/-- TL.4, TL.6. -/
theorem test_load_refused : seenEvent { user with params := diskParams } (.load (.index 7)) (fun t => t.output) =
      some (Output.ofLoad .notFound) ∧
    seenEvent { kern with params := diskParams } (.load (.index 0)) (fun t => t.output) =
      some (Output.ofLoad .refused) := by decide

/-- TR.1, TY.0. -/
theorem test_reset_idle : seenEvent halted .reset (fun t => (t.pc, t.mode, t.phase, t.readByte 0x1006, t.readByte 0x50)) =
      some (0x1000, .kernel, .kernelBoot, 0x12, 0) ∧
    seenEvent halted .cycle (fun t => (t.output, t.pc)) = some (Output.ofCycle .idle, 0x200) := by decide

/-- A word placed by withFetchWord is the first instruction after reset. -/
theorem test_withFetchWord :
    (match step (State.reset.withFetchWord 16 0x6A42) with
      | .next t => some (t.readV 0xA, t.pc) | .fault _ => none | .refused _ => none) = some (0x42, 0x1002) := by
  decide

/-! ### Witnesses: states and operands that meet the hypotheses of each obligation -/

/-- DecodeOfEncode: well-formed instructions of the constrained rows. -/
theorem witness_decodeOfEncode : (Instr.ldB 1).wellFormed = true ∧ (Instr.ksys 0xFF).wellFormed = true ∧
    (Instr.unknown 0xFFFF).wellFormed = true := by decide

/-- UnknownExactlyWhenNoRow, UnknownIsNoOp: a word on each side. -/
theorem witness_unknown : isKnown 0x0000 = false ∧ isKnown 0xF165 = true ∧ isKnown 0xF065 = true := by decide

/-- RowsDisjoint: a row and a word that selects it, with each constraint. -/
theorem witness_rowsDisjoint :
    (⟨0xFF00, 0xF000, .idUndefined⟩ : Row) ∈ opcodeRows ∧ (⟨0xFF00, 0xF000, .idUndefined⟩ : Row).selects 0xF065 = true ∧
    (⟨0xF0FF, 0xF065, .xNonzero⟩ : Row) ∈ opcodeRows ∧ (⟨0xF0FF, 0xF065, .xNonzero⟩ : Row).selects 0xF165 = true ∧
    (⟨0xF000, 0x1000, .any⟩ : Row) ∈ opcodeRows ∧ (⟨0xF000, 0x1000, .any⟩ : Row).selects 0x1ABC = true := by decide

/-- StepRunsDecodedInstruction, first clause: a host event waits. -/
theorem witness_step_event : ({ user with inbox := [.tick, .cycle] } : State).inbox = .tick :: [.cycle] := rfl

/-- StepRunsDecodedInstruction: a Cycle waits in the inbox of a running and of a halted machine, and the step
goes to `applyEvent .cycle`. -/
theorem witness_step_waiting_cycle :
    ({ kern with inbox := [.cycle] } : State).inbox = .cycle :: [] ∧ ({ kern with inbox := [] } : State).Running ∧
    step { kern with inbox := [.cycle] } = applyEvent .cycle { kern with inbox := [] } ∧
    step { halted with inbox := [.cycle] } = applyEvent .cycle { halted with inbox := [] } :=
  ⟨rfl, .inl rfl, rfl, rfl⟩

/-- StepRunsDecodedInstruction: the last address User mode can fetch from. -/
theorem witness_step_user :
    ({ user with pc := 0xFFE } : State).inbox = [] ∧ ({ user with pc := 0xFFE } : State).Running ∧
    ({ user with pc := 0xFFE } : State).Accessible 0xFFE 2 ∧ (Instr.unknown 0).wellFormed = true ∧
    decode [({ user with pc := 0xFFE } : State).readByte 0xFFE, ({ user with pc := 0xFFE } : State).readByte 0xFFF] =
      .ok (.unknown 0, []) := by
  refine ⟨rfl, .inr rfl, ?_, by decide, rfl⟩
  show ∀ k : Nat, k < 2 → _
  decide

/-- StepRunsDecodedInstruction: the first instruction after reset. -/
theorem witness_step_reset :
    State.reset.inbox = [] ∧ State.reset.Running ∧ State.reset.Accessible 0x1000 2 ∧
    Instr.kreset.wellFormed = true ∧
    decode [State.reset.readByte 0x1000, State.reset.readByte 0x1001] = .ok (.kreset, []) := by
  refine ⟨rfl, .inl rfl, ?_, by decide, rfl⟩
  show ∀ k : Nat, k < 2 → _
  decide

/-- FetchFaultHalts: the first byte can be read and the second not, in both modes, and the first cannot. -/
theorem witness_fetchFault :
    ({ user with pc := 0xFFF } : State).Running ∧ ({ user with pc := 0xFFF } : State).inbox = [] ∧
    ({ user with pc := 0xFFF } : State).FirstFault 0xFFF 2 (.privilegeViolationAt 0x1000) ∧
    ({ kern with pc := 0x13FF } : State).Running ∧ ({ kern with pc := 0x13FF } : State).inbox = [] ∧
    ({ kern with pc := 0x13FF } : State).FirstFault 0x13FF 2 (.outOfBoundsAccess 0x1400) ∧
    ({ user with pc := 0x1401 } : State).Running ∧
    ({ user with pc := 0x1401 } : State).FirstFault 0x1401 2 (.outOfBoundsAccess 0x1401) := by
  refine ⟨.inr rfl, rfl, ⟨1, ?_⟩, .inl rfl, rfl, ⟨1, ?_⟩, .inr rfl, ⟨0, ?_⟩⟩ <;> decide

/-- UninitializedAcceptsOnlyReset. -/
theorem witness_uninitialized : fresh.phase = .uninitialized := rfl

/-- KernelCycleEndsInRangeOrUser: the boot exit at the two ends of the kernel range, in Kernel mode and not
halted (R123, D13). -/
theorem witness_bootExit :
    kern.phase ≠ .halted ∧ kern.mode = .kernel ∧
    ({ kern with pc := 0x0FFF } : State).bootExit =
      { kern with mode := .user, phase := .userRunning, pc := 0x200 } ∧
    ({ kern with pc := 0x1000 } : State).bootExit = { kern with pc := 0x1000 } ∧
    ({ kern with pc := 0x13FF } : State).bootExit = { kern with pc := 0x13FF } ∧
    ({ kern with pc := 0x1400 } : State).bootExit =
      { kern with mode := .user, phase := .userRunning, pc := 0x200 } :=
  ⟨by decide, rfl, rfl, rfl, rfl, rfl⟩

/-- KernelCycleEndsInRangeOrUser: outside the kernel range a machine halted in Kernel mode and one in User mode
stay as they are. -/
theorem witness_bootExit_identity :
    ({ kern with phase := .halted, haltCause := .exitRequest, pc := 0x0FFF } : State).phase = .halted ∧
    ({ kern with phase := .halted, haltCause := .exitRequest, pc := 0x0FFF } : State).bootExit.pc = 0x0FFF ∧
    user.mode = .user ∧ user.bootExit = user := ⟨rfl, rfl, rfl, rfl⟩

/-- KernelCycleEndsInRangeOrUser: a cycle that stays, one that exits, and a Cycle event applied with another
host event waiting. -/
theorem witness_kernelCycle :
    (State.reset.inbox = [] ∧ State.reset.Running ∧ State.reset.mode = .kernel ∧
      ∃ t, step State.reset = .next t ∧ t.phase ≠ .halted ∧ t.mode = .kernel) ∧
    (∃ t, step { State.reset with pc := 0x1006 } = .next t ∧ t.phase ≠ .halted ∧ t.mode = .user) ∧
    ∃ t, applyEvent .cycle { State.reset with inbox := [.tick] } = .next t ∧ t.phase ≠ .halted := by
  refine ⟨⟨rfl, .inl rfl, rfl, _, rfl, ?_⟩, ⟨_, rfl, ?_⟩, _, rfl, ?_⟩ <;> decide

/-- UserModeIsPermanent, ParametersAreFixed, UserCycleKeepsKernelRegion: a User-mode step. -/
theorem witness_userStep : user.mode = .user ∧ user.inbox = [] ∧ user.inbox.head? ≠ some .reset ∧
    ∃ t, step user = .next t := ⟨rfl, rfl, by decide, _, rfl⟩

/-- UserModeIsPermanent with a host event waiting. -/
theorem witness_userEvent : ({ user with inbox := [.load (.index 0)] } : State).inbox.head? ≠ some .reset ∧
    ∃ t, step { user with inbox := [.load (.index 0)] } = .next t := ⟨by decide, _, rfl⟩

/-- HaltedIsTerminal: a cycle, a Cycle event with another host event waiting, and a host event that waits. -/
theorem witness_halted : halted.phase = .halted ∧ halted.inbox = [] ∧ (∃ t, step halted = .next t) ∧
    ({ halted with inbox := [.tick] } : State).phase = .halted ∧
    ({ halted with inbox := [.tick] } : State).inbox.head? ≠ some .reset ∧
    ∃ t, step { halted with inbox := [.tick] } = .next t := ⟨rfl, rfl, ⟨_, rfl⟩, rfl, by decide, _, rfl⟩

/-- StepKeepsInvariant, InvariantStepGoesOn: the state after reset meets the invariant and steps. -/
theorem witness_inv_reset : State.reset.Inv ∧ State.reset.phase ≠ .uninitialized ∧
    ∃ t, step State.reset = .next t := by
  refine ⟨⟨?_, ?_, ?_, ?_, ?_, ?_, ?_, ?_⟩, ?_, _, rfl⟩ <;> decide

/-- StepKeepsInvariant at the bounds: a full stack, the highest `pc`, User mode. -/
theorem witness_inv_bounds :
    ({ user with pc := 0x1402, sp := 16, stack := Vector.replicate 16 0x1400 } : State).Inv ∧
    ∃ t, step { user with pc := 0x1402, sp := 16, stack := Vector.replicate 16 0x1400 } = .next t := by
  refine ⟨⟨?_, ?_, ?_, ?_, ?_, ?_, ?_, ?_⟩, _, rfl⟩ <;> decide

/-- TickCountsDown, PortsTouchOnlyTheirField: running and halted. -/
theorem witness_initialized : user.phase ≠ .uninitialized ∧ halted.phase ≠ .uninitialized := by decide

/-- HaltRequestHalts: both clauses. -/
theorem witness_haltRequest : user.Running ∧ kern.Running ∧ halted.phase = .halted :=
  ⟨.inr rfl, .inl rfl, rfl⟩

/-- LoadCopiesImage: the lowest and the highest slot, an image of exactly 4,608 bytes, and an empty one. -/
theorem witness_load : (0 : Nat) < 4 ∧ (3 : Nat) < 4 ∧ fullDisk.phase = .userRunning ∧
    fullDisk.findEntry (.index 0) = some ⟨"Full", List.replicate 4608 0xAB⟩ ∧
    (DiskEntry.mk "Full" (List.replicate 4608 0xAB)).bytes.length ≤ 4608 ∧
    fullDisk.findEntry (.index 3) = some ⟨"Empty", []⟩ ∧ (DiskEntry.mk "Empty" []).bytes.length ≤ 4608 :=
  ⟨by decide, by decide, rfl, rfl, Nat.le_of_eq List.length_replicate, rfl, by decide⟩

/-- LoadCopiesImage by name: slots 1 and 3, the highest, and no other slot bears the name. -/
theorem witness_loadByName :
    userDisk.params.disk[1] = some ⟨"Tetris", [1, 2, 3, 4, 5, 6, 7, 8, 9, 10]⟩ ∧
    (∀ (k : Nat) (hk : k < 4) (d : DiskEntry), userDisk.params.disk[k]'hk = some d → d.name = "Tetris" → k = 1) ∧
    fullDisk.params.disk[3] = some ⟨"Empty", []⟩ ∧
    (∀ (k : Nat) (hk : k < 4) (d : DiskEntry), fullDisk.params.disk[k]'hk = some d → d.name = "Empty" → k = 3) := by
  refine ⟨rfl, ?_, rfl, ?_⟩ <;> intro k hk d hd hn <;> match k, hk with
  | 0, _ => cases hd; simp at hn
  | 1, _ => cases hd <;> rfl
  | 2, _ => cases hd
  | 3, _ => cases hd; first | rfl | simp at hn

-----

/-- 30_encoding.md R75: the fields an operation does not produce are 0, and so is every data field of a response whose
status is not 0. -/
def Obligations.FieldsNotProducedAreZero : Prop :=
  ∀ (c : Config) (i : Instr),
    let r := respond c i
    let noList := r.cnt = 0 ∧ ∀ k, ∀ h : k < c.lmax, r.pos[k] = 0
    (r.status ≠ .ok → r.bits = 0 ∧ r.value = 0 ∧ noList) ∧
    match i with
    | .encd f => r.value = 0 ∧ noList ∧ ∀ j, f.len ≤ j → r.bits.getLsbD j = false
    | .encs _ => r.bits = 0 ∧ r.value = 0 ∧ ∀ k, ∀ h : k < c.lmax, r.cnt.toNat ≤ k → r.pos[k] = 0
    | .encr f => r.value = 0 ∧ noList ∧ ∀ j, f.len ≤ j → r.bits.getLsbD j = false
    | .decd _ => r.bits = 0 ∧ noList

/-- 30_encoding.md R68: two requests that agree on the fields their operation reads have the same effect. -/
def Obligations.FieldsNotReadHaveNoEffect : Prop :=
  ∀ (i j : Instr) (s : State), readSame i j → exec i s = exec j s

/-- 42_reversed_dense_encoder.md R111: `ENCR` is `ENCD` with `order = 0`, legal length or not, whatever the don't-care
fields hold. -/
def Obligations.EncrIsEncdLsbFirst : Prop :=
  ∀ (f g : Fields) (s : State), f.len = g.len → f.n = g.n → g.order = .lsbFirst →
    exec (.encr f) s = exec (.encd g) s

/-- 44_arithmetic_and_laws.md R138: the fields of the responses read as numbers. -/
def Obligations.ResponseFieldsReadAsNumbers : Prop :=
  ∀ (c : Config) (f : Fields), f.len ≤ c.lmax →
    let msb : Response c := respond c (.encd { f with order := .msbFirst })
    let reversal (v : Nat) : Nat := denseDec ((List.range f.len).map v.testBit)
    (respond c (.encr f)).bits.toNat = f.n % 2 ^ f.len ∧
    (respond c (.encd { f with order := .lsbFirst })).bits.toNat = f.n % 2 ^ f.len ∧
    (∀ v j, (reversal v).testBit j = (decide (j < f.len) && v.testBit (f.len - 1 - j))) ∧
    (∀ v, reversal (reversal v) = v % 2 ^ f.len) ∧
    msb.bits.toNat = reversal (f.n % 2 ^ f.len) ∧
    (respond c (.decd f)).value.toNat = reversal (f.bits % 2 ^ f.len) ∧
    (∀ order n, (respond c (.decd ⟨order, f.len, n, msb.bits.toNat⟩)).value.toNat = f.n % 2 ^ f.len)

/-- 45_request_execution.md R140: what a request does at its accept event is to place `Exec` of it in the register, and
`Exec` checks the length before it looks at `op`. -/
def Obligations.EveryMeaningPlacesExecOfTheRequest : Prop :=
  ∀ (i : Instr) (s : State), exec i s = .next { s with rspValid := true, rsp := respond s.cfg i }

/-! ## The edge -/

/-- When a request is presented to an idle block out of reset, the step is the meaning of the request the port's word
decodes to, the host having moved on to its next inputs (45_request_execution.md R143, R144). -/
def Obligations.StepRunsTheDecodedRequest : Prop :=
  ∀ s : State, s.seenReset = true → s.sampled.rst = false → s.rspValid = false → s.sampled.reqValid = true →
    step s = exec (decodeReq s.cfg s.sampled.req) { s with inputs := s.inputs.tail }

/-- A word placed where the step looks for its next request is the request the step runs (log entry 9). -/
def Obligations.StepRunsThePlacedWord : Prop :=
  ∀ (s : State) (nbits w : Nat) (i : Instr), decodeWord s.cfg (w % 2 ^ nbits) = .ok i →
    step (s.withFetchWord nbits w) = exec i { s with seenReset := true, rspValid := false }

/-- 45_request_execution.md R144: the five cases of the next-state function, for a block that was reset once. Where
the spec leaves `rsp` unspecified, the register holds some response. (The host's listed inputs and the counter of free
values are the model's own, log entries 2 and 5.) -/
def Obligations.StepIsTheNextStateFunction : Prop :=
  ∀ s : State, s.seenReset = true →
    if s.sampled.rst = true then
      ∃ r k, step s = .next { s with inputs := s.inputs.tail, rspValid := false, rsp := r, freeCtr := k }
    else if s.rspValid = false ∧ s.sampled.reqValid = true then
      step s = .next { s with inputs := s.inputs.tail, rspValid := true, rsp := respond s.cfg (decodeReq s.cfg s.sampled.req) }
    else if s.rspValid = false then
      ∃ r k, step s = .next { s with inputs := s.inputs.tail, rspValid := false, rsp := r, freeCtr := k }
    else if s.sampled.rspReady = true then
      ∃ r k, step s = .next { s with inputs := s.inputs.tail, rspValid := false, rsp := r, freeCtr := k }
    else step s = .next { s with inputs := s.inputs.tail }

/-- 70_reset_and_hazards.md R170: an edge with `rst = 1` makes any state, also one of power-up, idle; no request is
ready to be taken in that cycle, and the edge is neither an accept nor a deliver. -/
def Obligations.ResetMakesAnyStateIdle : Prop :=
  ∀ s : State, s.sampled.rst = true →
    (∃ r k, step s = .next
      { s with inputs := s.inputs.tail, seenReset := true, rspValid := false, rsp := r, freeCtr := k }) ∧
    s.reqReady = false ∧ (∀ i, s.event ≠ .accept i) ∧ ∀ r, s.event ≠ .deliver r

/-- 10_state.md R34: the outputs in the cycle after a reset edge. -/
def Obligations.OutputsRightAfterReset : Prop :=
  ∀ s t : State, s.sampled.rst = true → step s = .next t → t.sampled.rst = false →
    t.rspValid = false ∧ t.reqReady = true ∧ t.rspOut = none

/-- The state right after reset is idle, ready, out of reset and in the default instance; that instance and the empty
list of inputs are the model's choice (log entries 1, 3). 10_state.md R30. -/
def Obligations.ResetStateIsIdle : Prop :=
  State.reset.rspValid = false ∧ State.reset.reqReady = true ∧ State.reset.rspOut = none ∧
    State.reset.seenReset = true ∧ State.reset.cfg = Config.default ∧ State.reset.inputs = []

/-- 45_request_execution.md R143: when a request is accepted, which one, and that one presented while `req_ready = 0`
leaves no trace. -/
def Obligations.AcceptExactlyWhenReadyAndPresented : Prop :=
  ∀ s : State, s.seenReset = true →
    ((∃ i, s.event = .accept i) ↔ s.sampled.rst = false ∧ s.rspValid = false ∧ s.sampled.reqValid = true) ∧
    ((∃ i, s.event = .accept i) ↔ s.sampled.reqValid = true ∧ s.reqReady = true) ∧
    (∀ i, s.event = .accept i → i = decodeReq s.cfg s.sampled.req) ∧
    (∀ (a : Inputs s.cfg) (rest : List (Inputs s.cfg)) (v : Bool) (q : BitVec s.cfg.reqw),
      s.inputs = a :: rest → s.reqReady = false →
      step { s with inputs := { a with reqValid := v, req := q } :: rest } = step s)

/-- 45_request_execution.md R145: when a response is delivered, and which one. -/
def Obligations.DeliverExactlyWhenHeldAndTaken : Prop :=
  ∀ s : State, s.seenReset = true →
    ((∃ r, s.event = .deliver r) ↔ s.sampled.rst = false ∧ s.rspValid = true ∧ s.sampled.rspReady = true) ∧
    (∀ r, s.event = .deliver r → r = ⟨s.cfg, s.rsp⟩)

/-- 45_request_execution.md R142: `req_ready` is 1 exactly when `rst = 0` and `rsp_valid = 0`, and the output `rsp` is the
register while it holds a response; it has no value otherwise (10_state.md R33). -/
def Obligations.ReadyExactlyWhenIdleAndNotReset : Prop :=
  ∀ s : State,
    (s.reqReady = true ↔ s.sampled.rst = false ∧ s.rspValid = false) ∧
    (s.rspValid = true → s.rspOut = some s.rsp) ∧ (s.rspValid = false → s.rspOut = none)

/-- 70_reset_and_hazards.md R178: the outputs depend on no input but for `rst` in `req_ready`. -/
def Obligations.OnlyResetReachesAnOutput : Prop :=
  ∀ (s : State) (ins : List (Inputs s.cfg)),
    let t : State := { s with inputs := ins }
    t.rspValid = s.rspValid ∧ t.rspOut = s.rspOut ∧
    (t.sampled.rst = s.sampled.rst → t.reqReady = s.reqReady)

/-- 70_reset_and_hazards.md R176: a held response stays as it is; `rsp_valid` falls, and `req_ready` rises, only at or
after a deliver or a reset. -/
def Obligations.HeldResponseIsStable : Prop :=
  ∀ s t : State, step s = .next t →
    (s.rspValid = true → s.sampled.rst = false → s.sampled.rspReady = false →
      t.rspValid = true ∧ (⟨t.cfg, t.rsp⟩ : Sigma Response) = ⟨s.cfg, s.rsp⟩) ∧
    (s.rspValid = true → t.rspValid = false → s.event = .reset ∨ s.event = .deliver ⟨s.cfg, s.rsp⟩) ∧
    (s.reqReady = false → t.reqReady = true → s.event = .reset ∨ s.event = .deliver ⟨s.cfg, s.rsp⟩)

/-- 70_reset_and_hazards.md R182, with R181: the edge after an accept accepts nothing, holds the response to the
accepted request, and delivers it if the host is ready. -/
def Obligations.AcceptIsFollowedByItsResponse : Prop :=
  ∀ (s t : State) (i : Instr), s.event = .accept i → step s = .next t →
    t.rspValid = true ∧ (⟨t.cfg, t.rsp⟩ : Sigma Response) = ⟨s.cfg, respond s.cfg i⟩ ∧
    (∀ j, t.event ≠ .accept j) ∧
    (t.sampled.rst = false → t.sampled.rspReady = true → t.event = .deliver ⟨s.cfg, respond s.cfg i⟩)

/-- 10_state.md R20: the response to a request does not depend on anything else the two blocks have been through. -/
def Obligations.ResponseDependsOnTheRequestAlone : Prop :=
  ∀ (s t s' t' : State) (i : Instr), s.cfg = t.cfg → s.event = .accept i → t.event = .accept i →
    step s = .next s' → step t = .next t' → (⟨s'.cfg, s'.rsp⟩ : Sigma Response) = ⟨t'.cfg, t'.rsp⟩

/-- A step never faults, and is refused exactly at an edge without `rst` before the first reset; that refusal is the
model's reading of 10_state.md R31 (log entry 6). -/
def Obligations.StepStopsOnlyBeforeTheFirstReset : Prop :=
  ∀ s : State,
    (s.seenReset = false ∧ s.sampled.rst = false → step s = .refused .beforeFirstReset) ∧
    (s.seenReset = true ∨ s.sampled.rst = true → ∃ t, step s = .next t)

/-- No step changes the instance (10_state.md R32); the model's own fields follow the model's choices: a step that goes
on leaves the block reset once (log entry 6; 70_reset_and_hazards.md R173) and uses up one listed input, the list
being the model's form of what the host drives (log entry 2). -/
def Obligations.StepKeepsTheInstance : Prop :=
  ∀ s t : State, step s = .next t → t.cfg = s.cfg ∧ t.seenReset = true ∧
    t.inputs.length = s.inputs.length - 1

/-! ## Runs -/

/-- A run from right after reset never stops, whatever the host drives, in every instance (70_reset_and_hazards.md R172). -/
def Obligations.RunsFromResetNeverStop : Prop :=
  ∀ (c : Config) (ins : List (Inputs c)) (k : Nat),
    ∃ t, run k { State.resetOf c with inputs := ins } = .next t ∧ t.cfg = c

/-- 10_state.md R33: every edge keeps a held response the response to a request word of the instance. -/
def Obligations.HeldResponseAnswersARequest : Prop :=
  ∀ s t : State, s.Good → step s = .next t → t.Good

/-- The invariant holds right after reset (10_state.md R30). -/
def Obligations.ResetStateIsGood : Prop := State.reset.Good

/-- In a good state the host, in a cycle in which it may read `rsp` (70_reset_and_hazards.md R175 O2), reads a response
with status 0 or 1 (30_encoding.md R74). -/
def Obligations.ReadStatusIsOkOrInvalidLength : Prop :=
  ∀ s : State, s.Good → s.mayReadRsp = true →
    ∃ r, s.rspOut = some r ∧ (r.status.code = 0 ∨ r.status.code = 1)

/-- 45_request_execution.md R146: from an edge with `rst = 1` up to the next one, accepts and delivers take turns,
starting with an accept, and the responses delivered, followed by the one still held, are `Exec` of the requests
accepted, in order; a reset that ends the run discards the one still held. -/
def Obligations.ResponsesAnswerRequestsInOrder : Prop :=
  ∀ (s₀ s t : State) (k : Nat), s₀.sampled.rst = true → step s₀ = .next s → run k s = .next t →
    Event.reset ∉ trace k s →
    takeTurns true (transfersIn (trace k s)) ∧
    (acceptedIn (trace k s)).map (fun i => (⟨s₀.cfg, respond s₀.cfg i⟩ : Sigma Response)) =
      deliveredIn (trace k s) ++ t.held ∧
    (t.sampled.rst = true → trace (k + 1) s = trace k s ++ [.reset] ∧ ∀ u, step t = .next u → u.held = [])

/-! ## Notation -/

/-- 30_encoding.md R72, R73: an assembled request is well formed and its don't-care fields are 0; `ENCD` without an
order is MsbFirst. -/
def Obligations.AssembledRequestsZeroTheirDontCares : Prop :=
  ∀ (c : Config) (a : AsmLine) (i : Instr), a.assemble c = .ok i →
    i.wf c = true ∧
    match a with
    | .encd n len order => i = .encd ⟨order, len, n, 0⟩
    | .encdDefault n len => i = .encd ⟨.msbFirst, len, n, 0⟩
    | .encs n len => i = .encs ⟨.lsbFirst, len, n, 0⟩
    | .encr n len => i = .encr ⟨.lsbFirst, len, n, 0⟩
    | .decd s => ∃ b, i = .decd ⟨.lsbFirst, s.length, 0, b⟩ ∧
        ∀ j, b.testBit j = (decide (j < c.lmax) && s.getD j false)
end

-----

- What to work on: Your job is to copy out every line from the records above that has the word "stays".

- Answer space:
/-- KernelCycleEndsInRangeOrUser: a cycle that stays, one that exits, and a Cycle event applied with another
/-- 70_reset_and_hazards.md R176: a held response stays as it is; `rsp_valid` falls, and `req_ready` rises, only at or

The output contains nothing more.